Task objective - With the string "boot" as the filter, copy each matching line from the records.

Input data -
::::::::::

/-- Register blocks over PLDM (00 R8, R416, Table 16.13): REG_READ returns the bytes of a block's instance; REG_W1C clears the event bits
written with ones and no other; outside the table both are refused and nothing changes. -/
def Obligations.RegisterBlocksReadAndClear : Prop :=
  (∀ s r b i off n l, s.reached r = true → s.id.cal = .run → s.blockItems b i = some l → 1 ≤ n → n ≤ 256 → off + n ≤ (blockBytesOf l).length →
    ∃ t, exec (.regRead r b i off n) s = .next t ∧ sentBetween s t (.mctp r 0x01 (leBytes 1 0 ++ slice (blockBytesOf l) off n)) ∧ t.evts = s.evts) ∧
  (∀ s r b i off n, s.reached r = true → s.id.cal = .run → s.blockItems b i = none → ∃ t, exec (.regRead r b i off n) s = .next t ∧
    sentBetween s t (.mctp r 0x01 (leBytes 1 2 ++ [])) ∧ t.evts = s.evts) ∧
  (∀ s r b i mask l q, s.reached r = true → s.id.cal = .run → s.blockItems b i = some l → blockReg b = some q →
    ∃ t, exec (.regW1c r b i 0 mask) s = .next t ∧
      (∀ k, k < 32 → (t.evBits q i).testBit k = ((s.evBits q i).testBit k && !mask.testBit k)) ∧
      (∀ q' i', i < 2 ^ 16 → i' < 2 ^ 16 → (q', i') ≠ (q, i) → t.evBits q' i' = s.evBits q' i') ∧ t.ctrs = s.ctrs) ∧
  (∀ s r b i off mask, s.reached r = true → s.id.cal = .run → s.blockItems b i = none → ∃ t, exec (.regW1c r b i off mask) s = .next t ∧ t.evts = s.evts)

/-- The SPDM responder (R407, R410): GET_VERSION begins a connection, each phase of it follows the one before, and a session is one only after
FINISH; the bytes SPDM 1.3 fixes are the model's choice or free (log 12). -/
def Obligations.SpdmResponderCompletes : Prop :=
  (∀ s r, s.reached r = true → ∃ t, exec (.getVersion r) s = .next t ∧ (t.conn r).phase = 1 ∧
    sentBetween s t (.mctp r 0x05 ([0x13#8] ++ leBytes 1 0x04 ++ leBytes 1 0 ++ leBytes 1 0 ++ [0#8, 1#8, 0#8, 0x13#8])) ∧ t.mgmt.sessions = s.mgmt.sessions) ∧
  (∀ s r b, s.reached r = true → (s.conn r).phase = 1 → ∃ t, exec (.getCapabilities r b) s = .next t ∧ (t.conn r).phase = 2) ∧
  (∀ s r b, s.reached r = true → (s.conn r).phase = 2 → ∃ t, exec (.negotiateAlgorithms r b) s = .next t ∧ (t.conn r).phase = 3) ∧
  (∀ s r, s.reached r = true → 3 ≤ (s.conn r).phase → s.id.cal = .run → ∃ t, exec (.getDigests r) s = .next t ∧ (t.conn r).phase = max 4 (s.conn r).phase ∧
    sentBetween s t (.mctp r 0x05 ([0x13#8] ++ leBytes 1 0x01 ++ leBytes 1 0 ++ leBytes 1 3 ++ (sha384 (s.chain 0) ++ sha384 (s.chain 1))))) ∧
  (∀ s r o n, s.reached r = true → 3 ≤ (s.conn r).phase → o ≤ (s.chain 0).length → ∃ t, exec (.getCertificate r 0 o n) s = .next t ∧
    sentBetween s t (.mctp r 0x05 ([0x13#8] ++ leBytes 1 0x02 ++ leBytes 1 0 ++ leBytes 1 0 ++
      (leBytes 2 (slice (s.chain 0) o n).length ++ leBytes 2 ((s.chain 0).length - o - (slice (s.chain 0) o n).length) ++ slice (s.chain 0) o n)))) ∧
  (∀ s r n, s.reached r = true → 3 ≤ (s.conn r).phase → ∃ t, exec (.challenge r 0 n) s = .next t ∧ (t.conn r).phase = 5 ∧
    (∃ rest, sentBetween s t (.mctp r 0x05 ([0x13#8] ++ leBytes 1 0x03 ++ leBytes 1 0 ++ leBytes 1 1 ++ (sha384 (s.chain 0) ++ rest))))) ∧
  (∀ s r i n, s.reached r = true → s.id.cal = .run → 3 ≤ (s.conn r).phase → 1 ≤ i → i ≤ 5 → ∃ t, exec (.getMeasurements r i n) s = .next t ∧
    (∃ rest, sentBetween s t (.mctp r 0x05 ([0x13#8] ++ leBytes 1 0x60 ++ leBytes 1 0 ++ leBytes 1 0 ++
      (leBytes 1 1 ++ leBytes 3 (s.measBlock i).length ++ s.measBlock i ++ rest)))) ∧ (t.conn r).phase = (s.conn r).phase) ∧
  (∀ s r q b, s.reached r = true → s.id.cal = .run → 3 ≤ (s.conn r).phase → ∃ t, exec (.keyExchange r q b) s = .next t ∧
    (∃ x, t.mgmt.sessions = s.mgmt.sessions ++ [x] ∧ x.established = false ∧ x.binding = r.binding ∧ x.eid = r.eid ∧ x.id % 2 ^ 16 = q % 2 ^ 16)) ∧
  (∀ s r k b x, s.reached r = true → s.sessionOf r k = some x → x.established = false → ∃ t, exec (.finish r k b) s = .next t ∧
    (∀ y, y.id ≠ k → (y ∈ t.mgmt.sessions ↔ y ∈ s.mgmt.sessions)) ∧
    (∀ y ∈ t.mgmt.sessions, y.id = k → Config.finishOk k b = true ∧ y.established = true) ∧
    (Config.finishOk k b = true → ∃ y ∈ t.mgmt.sessions, y.id = k)) ∧
  (∀ s r k x, s.reached r = true → s.sessionOf r k = some x → x.established = true → ∃ t, exec (.keyUpdate r k 2) s = .next t ∧
    t.mgmt.sessions = s.mgmt.sessions.map (fun y => if y.id = k then { y with reqGen := y.reqGen + 1, rspGen := y.rspGen + 1 } else y)) ∧
  (∀ s r k x, s.reached r = true → s.sessionOf r k = some x → x.established = true → ∃ t, exec (.endSession r k) s = .next t ∧
    (∀ y, y ∈ t.mgmt.sessions ↔ y ∈ s.mgmt.sessions ∧ y.id ≠ k) ∧ t.mgmt.conns = s.mgmt.conns) ∧
  (∀ s r k, s.reached r = true → s.id.cal ≠ .boot → ∃ t, exec (.respondIfReady r k) s = .next t ∧
    sentBetween s t (.mctp r 0x05 (Config.spdmBody 0xFF (leBytes 1 k))) ∧ t.mgmt = s.mgmt) ∧
  (∀ s r k, s.reached r = true → s.id.cal = .boot → ∃ t h, exec (.respondIfReady r k) s = .next t ∧ 1000 ≤ h ∧ h ≤ 65535 ∧
    sentBetween s t (.mctp r 0x05 ([0x13#8] ++ leBytes 1 0x7F ++ leBytes 1 0x42 ++ leBytes 1 0 ++
      (leBytes 1 (ceilLog2 h) ++ leBytes 1 0xFF ++ leBytes 1 k ++ [1#8]))) ∧ t.mgmt = s.mgmt)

::::::::::

Expected output -
  (∀ s r k, s.reached r = true → s.id.cal ≠ .boot → ∃ t, exec (.respondIfReady r k) s = .next t ∧
  (∀ s r k, s.reached r = true → s.id.cal = .boot → ∃ t h, exec (.respondIfReady r k) s = .next t ∧ 1000 ≤ h ∧ h ≤ 65535 ∧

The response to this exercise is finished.